Dates: September 29 – October 2, 2025

Route: León → 22km Mazarife → 18km Villares de Órbigo → 16km Astorga → 23km Rabanal

The Camino keeps teaching us that no two days are the same. One morning the road stretches out in a line so flat and featureless it feels like we’re walking on a treadmill. The next, the path tilts upward into the hills, pulling us toward villages where ivy spills over stone walls and monks still chant at nightfall. Between those extremes, we find little moments that keep us going: a calf’s wet nose nuzzling Finlee’s hand, a courtyard filled with gardenias and laughter, a shared bottle of Rioja around a modest apartment table.

Leaving León, the city gave way to gravel backroads, hayfields, and long stretches of quiet where Max found himself imagining bikes instead of boots. The gravel stretched on for days, calling to him in a way that walking never quite could. By the time we reached Villar de Mazarife, sore arches and new blisters made the fantasy sharper. We shuffled to the tienda before siesta, dragging flip-flops that barely clung to tired toes, and then patched ourselves up the best we could. Pilgrim life doesn’t leave much room for vanity — just Trail Toes, ibuprofen, tiger balm, and the promise of another day.
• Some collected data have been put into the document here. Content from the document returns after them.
/-! ### `modEvents` -/

@[simp] theorem Device.modEvents_regs (d : Device) (f : Events → Events) : (d.modEvents f).regs = d.regs := rfl
@[simp] theorem Device.modEvents_staged (d : Device) (f : Events → Events) : (d.modEvents f).staged = d.staged := rfl
@[simp] theorem Device.modEvents_latches (d : Device) (f : Events → Events) : (d.modEvents f).latches = d.latches := rfl
@[simp] theorem Device.modEvents_busRead (d : Device) (f : Events → Events) : (d.modEvents f).busRead = d.busRead := rfl
@[simp] theorem Device.modEvents_mem (d : Device) (f : Events → Events) : (d.modEvents f).mem = d.mem := rfl
@[simp] theorem Device.modEvents_tables (d : Device) (f : Events → Events) : (d.modEvents f).tables = d.tables := rfl
@[simp] theorem Device.modEvents_sched (d : Device) (f : Events → Events) : (d.modEvents f).sched = d.sched := rfl
@[simp] theorem Device.modEvents_axes (d : Device) (f : Events → Events) : (d.modEvents f).axes = d.axes := rfl
@[simp] theorem Device.modEvents_sdi (d : Device) (f : Events → Events) : (d.modEvents f).sdi = d.sdi := rfl
@[simp] theorem Device.modEvents_spm (d : Device) (f : Events → Events) : (d.modEvents f).spm = d.spm := rfl
@[simp] theorem Device.modEvents_tiles (d : Device) (f : Events → Events) : (d.modEvents f).tiles = d.tiles := rfl
@[simp] theorem Device.modEvents_events (d : Device) (f : Events → Events) : (d.modEvents f).events = f d.events := rfl
@[simp] theorem Device.modEvents_cyclic (d : Device) (f : Events → Events) : (d.modEvents f).cyclic = d.cyclic := rfl
@[simp] theorem Device.modEvents_usb (d : Device) (f : Events → Events) : (d.modEvents f).usb = d.usb := rfl
@[simp] theorem Device.modEvents_console (d : Device) (f : Events → Events) : (d.modEvents f).console = d.console := rfl
@[simp] theorem Device.modEvents_power (d : Device) (f : Events → Events) : (d.modEvents f).power = d.power := rfl
@[simp] theorem Device.modEvents_adc (d : Device) (f : Events → Events) : (d.modEvents f).adc = d.adc := rfl
@[simp] theorem Device.modEvents_perc (d : Device) (f : Events → Events) : (d.modEvents f).perc = d.perc := rfl
@[simp] theorem Device.modEvents_audio (d : Device) (f : Events → Events) : (d.modEvents f).audio = d.audio := rfl
@[simp] theorem Device.modEvents_fusion (d : Device) (f : Events → Events) : (d.modEvents f).fusion = d.fusion := rfl
@[simp] theorem Device.modEvents_sensors (d : Device) (f : Events → Events) : (d.modEvents f).sensors = d.sensors := rfl
@[simp] theorem Device.modEvents_fans (d : Device) (f : Events → Events) : (d.modEvents f).fans = d.fans := rfl
@[simp] theorem Device.modEvents_keep (d : Device) (f : Events → Events) : (d.modEvents f).keep = d.keep := rfl
@[simp] theorem Device.modEvents_pads (d : Device) (f : Events → Events) : (d.modEvents f).pads = d.pads := rfl
@[simp] theorem Device.modEvents_free (d : Device) (f : Events → Events) : (d.modEvents f).free = d.free := rfl
@[simp] theorem Device.modEvents_rd (d : Device) (f : Events → Events) (g : Field) (j : Nat) :
    (d.modEvents f).rd g j = d.rd g j := rfl
@[simp] theorem Device.modEvents_rdSh (d : Device) (f : Events → Events) (g : Field) (j : Nat) :
    (d.modEvents f).rdSh g j = d.rdSh g j := rfl
@[simp] theorem Device.modEvents_on (d : Device) (f : Events → Events) (g : Field) (j : Nat) :
    (d.modEvents f).on g j = d.on g j := rfl
@[simp] theorem Device.modEvents_ax (d : Device) (f : Events → Events) (m : Nat) : (d.modEvents f).ax m = d.ax m := rfl
@[simp] theorem Device.modEvents_tile (d : Device) (f : Events → Events) (m : Nat) : (d.modEvents f).tile m = d.tile m := rfl
@[simp] theorem Device.modEvents_byte (d : Device) (f : Events → Events) (x : Nat) : (d.modEvents f).byte x = d.byte x := rfl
Flat asphalt tested us next. Six kilometers of straight road under an open sky, the kind that mocks your progress because the end point, always visible on the horizon, never seems to move closer. The girls groaned, our feet ached, and even the occasional car streaking past felt like an insult. Salvation arrived through Artemis Fowl, the audiobook that snared the kids just in time to distract from the monotony. By the time the mischievous fairy heist was underway, the road had shifted to gravel again, and spirits lifted with it.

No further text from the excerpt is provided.